*** DATA UNDER STUDY ***

-- ==== Sys2Proof/Machine/Control.lean ====
section
/-!
DEFINITION. Lane control, divergence, predicates, special registers, group-wide operations, quad exchange (R117-R139) and the uniform
control instructions that act on lanes alike (R206-R208).
-/
namespace Sys2Proof.Machine
open Sys2Proof

/-! ### The return stack (R14, R118, R120) -/

/-- %tls of lane l of a group (R15): 0 where TLSLANE is 0. -/
def State.tlsOf (s : State) (g : Group) (l : Nat) : Nat :=
  match s.blockOf g with
  | none => 0
  | some b => match s.launchOf b with
    | none => 0
    | some la => if la.record.tlslane = 0 then 0 else b.tls + la.record.tlslane * (32 * g.num + l)

/-- TLSLANE of a group's launch. -/
def State.tlsLane (s : State) (g : Group) : Nat := match s.launchOfG g with | some la => la.record.tlslane | none => 0

/-- What a spill or reload at one lane can do (R14, R120): go through, wait for migration, fail as F_RETSTACK with an underlying code, meet another
precise fault at an address, or fail after issue (code, address, detail). -/
inductive Spill where
  | ok (entry : DWord)
  | wait
  | fail (code : Nat)
  | fault (code addr : Nat)
  | late (code addr detail : Nat)
  deriving DecidableEq, Repr

/-- The codes that count as an access that cannot be performed (R120). -/
def stackCode (code : Nat) : Bool := code = 0x10 || code = 0x11 || code = 0x35

/-- The stack access of R120 at an address: an ordinary 8-byte access at lane scope. `st` is the entry to store, none for a reload. -/
def State.stackAccess (s : State) (w : Who) (va : Nat) (st : Option DWord) : Spill × State :=
  let k : AccKind := if st.isSome then .store else .load
  let s1 := s.refill w [BitVec.ofNat 64 va]
  match s1.accFault w k (BitVec.ofNat 64 va) 8 false with
  | some (code, _, _) => (if stackCode code then .fail code else .fault code va, s1)
  | none =>
    let y : AccOp := { kind := k, va := va, n := 8 }
    let s2 := if s1.mustFollow w.gid s1.order y then s1.bindPieces w s1.order else s1
    if s2.pageFaulted w.asid va || s2.mustFollow w.gid s2.order y || s2.pageLogged w s2.order y then (.wait, s2)
    else
      match (match st with | some x => s2.storeNow w va (toBytes 8 x.toNat) false | none => s2.loadNow w va 8 false 0) with
      | (.ok bs, s3) => (.ok (BitVec.ofNat 64 (ofBytes bs)), s3)
      | (.wait, s3) => (.wait, s3)
      | (.fail code d, s3) => (if stackCode code then .fail code else .late code va d, s3)

/-- A push of P + 4 for one lane (R14, R118): the spill's outcome and the state. A helper lane's spill stores nothing (R13, R160). -/
def State.pushLane (s : State) (w : Who) (g : Group) (l : Nat) : Spill × State :=
  if (g.stackOf l).length < 8 then (.ok 0#64, s)
  else
    let d := g.spillOf l
    if d + 1 > 65535 ∨ 8 * d + 8 > s.tlsLane g then (.fail 0, s)
    else if g.helper.getLsbD l then (.ok 0#64, s)
    else s.stackAccess w (s.tlsOf g l + 8 * d) (g.stackOf l).head?

/-- What a return of one lane finds (R14, R118): the entry on its stack, or the spilled one. -/
def State.popLane (s : State) (w : Who) (g : Group) (l : Nat) : Spill × State :=
  match (g.stackOf l).getLast? with
  | some x => (.ok x, s)
  | none => if g.spillOf l = 0 then (.fail 0, s) else s.stackAccess w (s.tlsOf g l + 8 * (g.spillOf l - 1)) none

***

:: REQUIREMENT ::
Transcribe each entry. Leave nothing out.

:: RESPONSE TO THIS TASK ::
-- ==== Sys2Proof/Machine/Control.lean ====
section
/-!
DEFINITION. Lane control, divergence, predicates, special registers, group-wide operations, quad exchange (R117-R139) and the uniform
control instructions that act on lanes alike (R206-R208).
-/
namespace Sys2Proof.Machine
open Sys2Proof

/-! ### The return stack (R14, R118, R120) -/

/-- %tls of lane l of a group (R15): 0 where TLSLANE is 0. -/
def State.tlsOf (s : State) (g : Group) (l : Nat) : Nat :=
  match s.blockOf g with
  | none => 0
  | some b => match s.launchOf b with
    | none => 0
    | some la => if la.record.tlslane = 0 then 0 else b.tls + la.record.tlslane * (32 * g.num + l)

/-- TLSLANE of a group's launch. -/
def State.tlsLane (s : State) (g : Group) : Nat := match s.launchOfG g with | some la => la.record.tlslane | none => 0

/-- What a spill or reload at one lane can do (R14, R120): go through, wait for migration, fail as F_RETSTACK with an underlying code, meet another
precise fault at an address, or fail after issue (code, address, detail). -/
inductive Spill where
  | ok (entry : DWord)
  | wait
  | fail (code : Nat)
  | fault (code addr : Nat)
  | late (code addr detail : Nat)
  deriving DecidableEq, Repr

/-- The codes that count as an access that cannot be performed (R120). -/
def stackCode (code : Nat) : Bool := code = 0x10 || code = 0x11 || code = 0x35

/-- The stack access of R120 at an address: an ordinary 8-byte access at lane scope. `st` is the entry to store, none for a reload. -/
def State.stackAccess (s : State) (w : Who) (va : Nat) (st : Option DWord) : Spill × State :=
  let k : AccKind := if st.isSome then .store else .load
  let s1 := s.refill w [BitVec.ofNat 64 va]
  match s1.accFault w k (BitVec.ofNat 64 va) 8 false with
  | some (code, _, _) => (if stackCode code then .fail code else .fault code va, s1)
  | none =>
    let y : AccOp := { kind := k, va := va, n := 8 }
    let s2 := if s1.mustFollow w.gid s1.order y then s1.bindPieces w s1.order else s1
    if s2.pageFaulted w.asid va || s2.mustFollow w.gid s2.order y || s2.pageLogged w s2.order y then (.wait, s2)
    else
      match (match st with | some x => s2.storeNow w va (toBytes 8 x.toNat) false | none => s2.loadNow w va 8 false 0) with
      | (.ok bs, s3) => (.ok (BitVec.ofNat 64 (ofBytes bs)), s3)
      | (.wait, s3) => (.wait, s3)
      | (.fail code d, s3) => (if stackCode code then .fail code else .late code va d, s3)

/-- A push of P + 4 for one lane (R14, R118): the spill's outcome and the state. A helper lane's spill stores nothing (R13, R160). -/
def State.pushLane (s : State) (w : Who) (g : Group) (l : Nat) : Spill × State :=
  if (g.stackOf l).length < 8 then (.ok 0#64, s)
  else
    let d := g.spillOf l
    if d + 1 > 65535 ∨ 8 * d + 8 > s.tlsLane g then (.fail 0, s)
    else if g.helper.getLsbD l then (.ok 0#64, s)
    else s.stackAccess w (s.tlsOf g l + 8 * d) (g.stackOf l).head?

/-- What a return of one lane finds (R14, R118): the entry on its stack, or the spilled one. -/
def State.popLane (s : State) (w : Who) (g : Group) (l : Nat) : Spill × State :=
  match (g.stackOf l).getLast? with
  | some x => (.ok x, s)
  | none => if g.spillOf l = 0 then (.fail 0, s) else s.stackAccess w (s.tlsOf g l + 8 * (g.spillOf l - 1)) none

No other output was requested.